━━ DATA FOR REVIEW ━━
theorem test_clear_keeps_the_result : statusValue (nextState (stateE1 [edgeWith 22232 true 0x4000000002#39])) = 0x0028100C := by
  decide

theorem test_clear_loses_to_completion :
    statusValue (nextState (lastBit [edgeWith 22230 false 0x4000000002#39])) = 0x0028100E := by decide

theorem test_nop_changes_nothing : statusValue (nextState (stateE1 [edgeWith 0 true 0x40FFFFFFFC#39])) = 0x0028100E := by
  decide

theorem test_reads_in_E1 :
    (nextState (stateE1 [edgeWith 0 true 0x0400000000#39])).busRdata = 0x0028100E
      ∧ (nextState (stateE1 [edgeWith 0 true 0x0800000000#39])).busRdata = 0x2D001700
      ∧ (nextState (stateE1 [edgeWith 0 true 0x0C00000000#39])).busRdata = 0x00004444
      ∧ (nextState (stateE1 [edgeWith 0 true 0x0000000000#39])).busRdata = 0
      ∧ (nextState (stateE1 [edgeWith 0 true 0x3800000000#39])).busRdata = 0 := by
  decide

theorem test_error_reads :
    (nextState (failed .invalidPulse 5 .bitMeasure 200 5 [edgeWith 0 true 0x1000000000#39])).busRdata = 0x705
      ∧ (nextState (failed .invalidPulse 5 .bitMeasure 200 5 [edgeWith 0 true 0x1400000000#39])).busRdata = 0xC8 := by
  decide

theorem test_configuration_reads :
    [0x1800000000#39, 0x1C00000000#39, 0x2000000000#39, 0x2400000000#39, 0x2800000000#39, 0x2C00000000#39, 0x3000000000#39].map
        (fun h => (nextState (fromReset [edgeWith 0 true h])).busRdata)
      = [0x3E8, 0x4650, 0x1E, 0x28, 0x32, 0x41, 0x4B] := by
  decide

theorem test_write_timeout_reads_back :
    (nextState (nextState (fromReset [edgeWith 0 true 0x5812345678#39, edgeWith 1 true 0x1A00000000#39]))).busRdata
      = 0x12345678 := by
  decide

theorem test_configuration_writes_store :
    (nextState (fromReset [edgeWith 0 true 0x5C00004E20#39])).cfgStartLow = 20000
      ∧ (nextState (fromReset [edgeWith 0 true 0x6000000028#39])).cfgRelease = 40
      ∧ (nextState (fromReset [edgeWith 0 true 0x6400000014#39])).cfgBit0Min = 20
      ∧ (nextState (fromReset [edgeWith 0 true 0x6800000023#39])).cfgBit0Max = 35
      ∧ (nextState (fromReset [edgeWith 0 true 0x6C0000003C#39])).cfgBit1Min = 60
      ∧ (nextState (fromReset [edgeWith 0 true 0x7000000050#39])).cfgBit1Max = 80 := by
  decide

theorem test_write_timeout_ignored_while_busy :
    (nextState (midCycle .startLow 0 0 [edgeWith 5000 true 0x5800000005#39])).cfgTimeout = 0x3E8 := by decide

theorem test_ignored_writes :
    [0x44FFFFFFFF#39, 0x48FFFFFFFF#39, 0x4C00000001#39, 0x5000000001#39, 0x5400000001#39, 0x7400000007#39].map
        (fun h => statusValue (nextState (fromReset [edgeWith 0 true h])))
      = [0, 0, 0, 0, 0, 0] := by
  decide

theorem test_commit_of_F1 :
    let t := nextState (lastBit [quiet 22230 false])
    statusValue t = 0x0028100E ∧ dataValue t = 0x2D001700 ∧ checkValue t = 0x00004444 ∧ t.tMark = 22185 := by
  decide

theorem test_commit_with_wrong_integrity_byte :
    let t := nextState ((lastBit [quiet 22255 false]).withBits 0x16800B8021 39)
    statusValue t = 0x00282006 ∧ dataValue t = 0x2D001700 ∧ checkValue t = 0x00004443 := by
  decide

theorem test_invalid_pulse_5_200 :
    let t := nextState (midCycle .bitMeasure 18755 5 [quiet 18955 false])
    statusValue t = 0x00055002 ∧ errInfoValue t = 0x705 ∧ errDurValue t = 200 ∧ dataValue t = 0 := by
  decide

theorem test_no_response :
    let t := nextState (midCycle .hsWaitLow 18030 0 [quiet 19030 true])
    statusValue t = 0x00003002 ∧ errInfoValue t = 0x300 := by
  decide

theorem test_level_wins_at_the_timeout_edge :
    (nextState (midCycle .hsWaitLow 18030 0 [quiet 19030 false])).state = .hsWaitHigh := by decide

theorem test_timeout_10 :
    let t := nextState (midCycle .bitWaitHigh 19230 10 [quiet 20230 false])
    statusValue t = 0x000A4002 ∧ errInfoValue t = 0x60A := by
  decide

theorem test_high_to_the_timeout :
    let t := nextState (midCycle .bitMeasure 18230 0 [quiet 19230 true])
    statusValue t = 0x00004002 ∧ errInfoValue t = 0x700 ∧ errDurValue t = 0 := by
  decide

theorem test_start_low_ends_at_18000 :
    (nextState (midCycle .startLow 0 0 [quiet 17999 false])).state = .startLow
      ∧ (nextState (midCycle .startLow 0 0 [quiet 18000 false])).state = .startRel := by
  decide

theorem test_reset_restores_the_configuration :
    (nextState ((fromReset [resetEdgeInput]).withCfgTimeout 5)).cfgTimeout = 0x3E8 := by decide

theorem test_reset_beats_start : statusValue (nextState (fromReset [resetEdgeInput])) = 0 := by decide

theorem test_elapsed_across_the_wrap :
    elapsed ((fromReset [quiet 0x10 true]).withMark 0xFFFFFFF0) = 0x20
      ∧ elapsed ((fromReset [quiet 0x7FFFFFFF true]).withMark 0x80000000) = 0xFFFFFFFF := by
  decide

theorem test_classify_reset_configuration :
    [0, 39, 40, 50, 51, 64, 65, 75, 76, 0xFFFFFFFF].map (classify State.reset)
      = [.malformed, .malformed, .zero, .zero, .malformed, .malformed, .one, .one, .malformed, .malformed] := by
  decide

theorem test_classify_overlap_and_empty :
    [68, 70, 71].map (classify (State.reset.withCfgBit0Max 70)) = [.zero, .zero, .one]
      ∧ [45, 70].map (classify ((State.reset.withCfgBit0Min 60).withCfgBit0Max 10)) = [.malformed, .one] := by
  decide

theorem test_validate_vectors :
    [0x2D00170044, 0x2D00170043, 0xC86400002C, 0, 0xFFFFFFFFFC, 0xFFFFFFFFFD, 0x2EFF170044, 0x17002D0044, 0x8080000000].map
        validate
      = [true, false, true, true, true, false, true, true, true] := by
  decide

theorem test_shiftIn_drops_bit39 : shiftIn 0x8000000000 false = 0 ∧ shiftIn 0 true = 1 := by decide

/-! Witnesses: for each obligation with hypotheses, states and operands that meet them. Steps are stated of `nextState`,
which is the next state by computation. -/

theorem facts_E1 : ReachableFacts (stateE1 []) := by constructor <;> decide

theorem facts_midCycle : ReachableFacts (midCycle .bitMeasure 18755 39 [quiet 18955 false]) := by constructor <;> decide

theorem facts_handshake : ReachableFacts (midCycle .hsWaitData 18755 0 [quiet 19955 true]) := by constructor <;> decide

theorem record_E1 : OutcomeRecord (stateE1 []) := by constructor <;> decide

theorem record_midCycle : OutcomeRecord (midCycle .bitMeasure 18755 39 [quiet 18955 false]) := by constructor <;> decide

theorem record_noResponse : OutcomeRecord (failed .noResponse 0 .hsWaitData 0 0 []) := by constructor <;> decide

theorem record_timeout : OutcomeRecord (failed .timeout 39 .bitMeasure 0 39 []) := by constructor <;> decide

theorem record_invalidPulse : OutcomeRecord (failed .invalidPulse 39 .bitMeasure 200 39 []) := by constructor <;> decide

theorem witness_DecodeEncodeRoundTrip :
    wellFormed (.start 0xFFFFFFFF) = true ∧ wellFormed (.clear 2) = true ∧ wellFormed (.ctrlNop 0xFFFFFFFC) = true
      ∧ wellFormed (.rdRsvd 13) = true ∧ wellFormed (.wrRsvd 15 7) = true := by
  decide

theorem witness_AddressLowBitsIgnored : (0x18#6).extractLsb' 2 4 = (0x1B#6).extractLsb' 2 4 := by decide

theorem witness_StepRunsDecodedOperation :
    let s := fromReset [edgeWith 0 true 0x4000000001#39]
    s.input.rst = false ∧ decode (hostWord s.input) = .start 1 ∧ ∃ h, exec (.start 1) s = .next h :=
  ⟨rfl, by decide, _, rfl⟩

theorem witness_ResetEdgeOverridesEverything : (midCycle .startLow 0 0 [resetEdgeInput]).input.rst = true := rfl

theorem witness_BusShowsTheSlotBeforeTheEdge : (fromReset [quiet 0 true]).input.busWe = false := by decide

theorem witness_ReadsChangeOnlyTheBus :
    wellFormed .rdCheck = true ∧ Instr.rdCheck.isWrite = false ∧ wellFormed (.rdRsvd 15) = true
      ∧ (Instr.rdRsvd 15).isWrite = false := by
  decide

theorem witness_DataAndCheckShowTheFrame :
    ReachableFacts (midCycle .hsWaitData 18755 0 [quiet 19955 true])
      ∧ (midCycle .hsWaitData 18755 0 [quiet 19955 true]).frameValid = false :=
  ⟨facts_handshake, rfl⟩

theorem witness_ErrorReadsShowTheLatch :
    (OutcomeRecord (stateE1 []) ∧ (stateE1 []).result = .ok)
      ∧ (OutcomeRecord (failed .noResponse 0 .hsWaitData 0 0 [])
        ∧ (failed .noResponse 0 .hsWaitData 0 0 []).result = .noResponse)
      ∧ (OutcomeRecord (failed .timeout 39 .bitMeasure 0 39 [])
        ∧ (failed .timeout 39 .bitMeasure 0 39 []).result ≠ .invalidPulse) :=
  ⟨⟨record_E1, rfl⟩, ⟨record_noResponse, rfl⟩, record_timeout, by decide⟩

theorem witness_CtrlAndReservedReadZero : 13 ≤ (13#4).toNat ∧ 13 ≤ (15#4).toNat := by decide

theorem witness_StartBeginsACycleOnlyWhenIdle : State.reset.state = .idle ∧ (midCycle .startLow 0 0 []).state ≠ .idle := by decide

theorem witness_ConfigWritesStoreOnlyWhenIdle : (stateE1 []).state = .idle ∧ (midCycle .hsWaitLow 0 0 []).state ≠ .idle := by
  decide

theorem witness_ClearClearsOnlyDone :
    (stateRule (stateE1 [quiet 0 true])).completes = false ∧ (stateRule (lastBit [quiet 22230 false])).completes = true
      ∧ (stateE1 []).state = .idle := by
  decide

theorem witness_ConfigWriteReadsBack :
    let s := fromReset [edgeWith 0 true 0x70FFFFFFFF#39, edgeWith 1 true 0x3000000000#39]
    let b := midCycle .startLow 0 0 [edgeWith 0 true 0x58FFFFFFFF#39, edgeWith 1 true 0x1800000000#39]
    (s.input.rst = false ∧ configTarget (fetch s) = some (12, 0xFFFFFFFF) ∧ step s = .next (nextState s)
        ∧ busSlot (nextState s).input = 12 ∧ step (nextState s) = .next (nextState (nextState s)) ∧ s.state = .idle)
      ∧ (b.input.rst = false ∧ configTarget (fetch b) = some (6, 0xFFFFFFFF) ∧ step b = .next (nextState b)
        ∧ busSlot (nextState b).input = 6 ∧ step (nextState b) = .next (nextState (nextState b)) ∧ b.state ≠ .idle) :=
  ⟨⟨rfl, by decide, rfl, by decide, rfl, rfl⟩, rfl, by decide, rfl, by decide, rfl, by decide⟩

theorem witness_BusyIgnoresEveryOperationButClear :
    (midCycle .startLow 0 0 [quiet 1 false]).state ≠ .idle
      ∧ exec (.clear 2) (midCycle .startLow 0 0 [quiet 1 false])
        = .next (((midCycle .startLow 0 0 [quiet 1 false]).withDone false).withBusRdata 0) :=
  ⟨by decide, rfl⟩

theorem witness_StartWhileBusyIsIgnored :
    (midCycle .startLow 0 0 [quiet 1 false]).state ≠ .idle ∧ (3 : Word).getLsbD 0 = true := by decide

theorem witness_BusyKeepsTheConfiguration :
    let s := midCycle .startLow 0 0 [edgeWith 0 true 0x58FFFFFFFF#39]
    s.input.rst = false ∧ s.state ≠ .idle ∧ step s = .next (nextState s) :=
  ⟨rfl, by decide, rfl⟩

theorem witness_CompletionWinsOverClear :
    let s := lastBit [edgeWith 22230 false 0x4000000002#39]
    let r := lastBit [resetEdgeInput]
    let i := stateE1 [edgeWith 0 true 0x4000000002#39]
    (step s = .next (nextState s) ∧ s.input.rst = false ∧ isClear (fetch s) = true ∧ (stateRule s).completes = true
        ∧ s.state ≠ .idle ∧ ∃ h, exec (fetch s) s = .next h)
      ∧ (step r = .next (nextState r) ∧ r.input.rst = true)
      ∧ (step i = .next (nextState i) ∧ i.input.rst = false ∧ isClear (fetch i) = true ∧ i.state = .idle) :=
  ⟨⟨rfl, rfl, by decide, by decide, by decide, _, rfl⟩, ⟨rfl, rfl⟩, rfl, rfl, by decide, rfl⟩

theorem witness_ClassifyFollowsTheRanges :
    SameConfig State.reset (midCycle .bitMeasure 0 0 []) ∧ (39 : Word).toNat ≤ 39
      ∧ (40 ≤ (40 : Word).toNat ∧ (50 : Word).toNat ≤ 50) ∧ (51 ≤ (51 : Word).toNat ∧ (64 : Word).toNat ≤ 64)
      ∧ (65 ≤ (65 : Word).toNat ∧ (75 : Word).toNat ≤ 75) ∧ 76 ≤ (76 : Word).toNat :=
  ⟨⟨rfl, rfl, rfl, rfl, rfl, rfl, rfl⟩, by decide⟩

/-- The forty bits of F1 in the order sent (V-ASM-03). -/
def bitsF1 : List Bool := (List.range 40).map (fun i => (0x2D00170044 : Frame).getLsbD (39 - i))

theorem witness_FortyShiftsAssembleTheFrame : bitsF1.length = 40 ∧ bitsF1.foldl shiftIn 0 = 0x2D00170044 := by decide +kernel

theorem witness_ValidateDetectsAnyOneByteChange :
    let f : Frame := 0x2D00170044
    (frameByte f 4 = sum4 f ∧ validate f = true)
      ∧ ((∀ k, k ≤ 4 → k ≠ 0 → frameByte 0x2E00170044 k = frameByte f k) ∧ frameByte 0x2E00170044 0 ≠ frameByte f 0)
      ∧ ((∀ k, k ≤ 4 → k ≠ 4 → frameByte 0x2D00170043 k = frameByte f k) ∧ frameByte 0x2D00170043 4 ≠ frameByte f 4)
      ∧ (frameByte 0x2EFF170044 0 = frameByte f 0 + 1 ∧ frameByte 0x2EFF170044 1 = frameByte f 1 - 1
        ∧ ∀ k, 2 ≤ k → k ≤ 4 → frameByte 0x2EFF170044 k = frameByte f k)
      ∧ (frameByte 0x17002D0044 0 = frameByte f 2 ∧ frameByte 0x17002D0044 2 = frameByte f 0
        ∧ ∀ k, k ≤ 4 → k ≠ 0 → k ≠ 2 → frameByte 0x17002D0044 k = frameByte f k) := by
  refine ⟨by decide, ⟨fun k hk h => ?_, by decide⟩, ⟨fun k hk h => ?_, by decide⟩,
    ⟨by decide, by decide, fun k h hk => ?_⟩, by decide, by decide, fun k hk h g => ?_⟩ <;>
    interval_cases k <;> first | decide | exact absurd rfl h | exact absurd rfl g

theorem witness_IdleSamplesNothing :
    (stateE1 [edgeWith 0 true 0x4000000002#39]).state = .idle
      ∧ isStart (fetch (stateE1 [edgeWith 0 true 0x4000000002#39])) = false
      ∧ (stateE1 [edgeWith 0 true 0x4000000002#39]).input.rst = false := by
  decide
━━━
The required output is the set of lines from the first line of the data through the line that contains "statusValue (nextState (lastBit", transcribed exactly.

> [EXERCISE ANSWER]:
theorem test_clear_keeps_the_result : statusValue (nextState (stateE1 [edgeWith 22232 true 0x4000000002#39])) = 0x0028100C := by
  decide

theorem test_clear_loses_to_completion :
    statusValue (nextState (lastBit [edgeWith 22230 false 0x4000000002#39])) = 0x0028100E := by decide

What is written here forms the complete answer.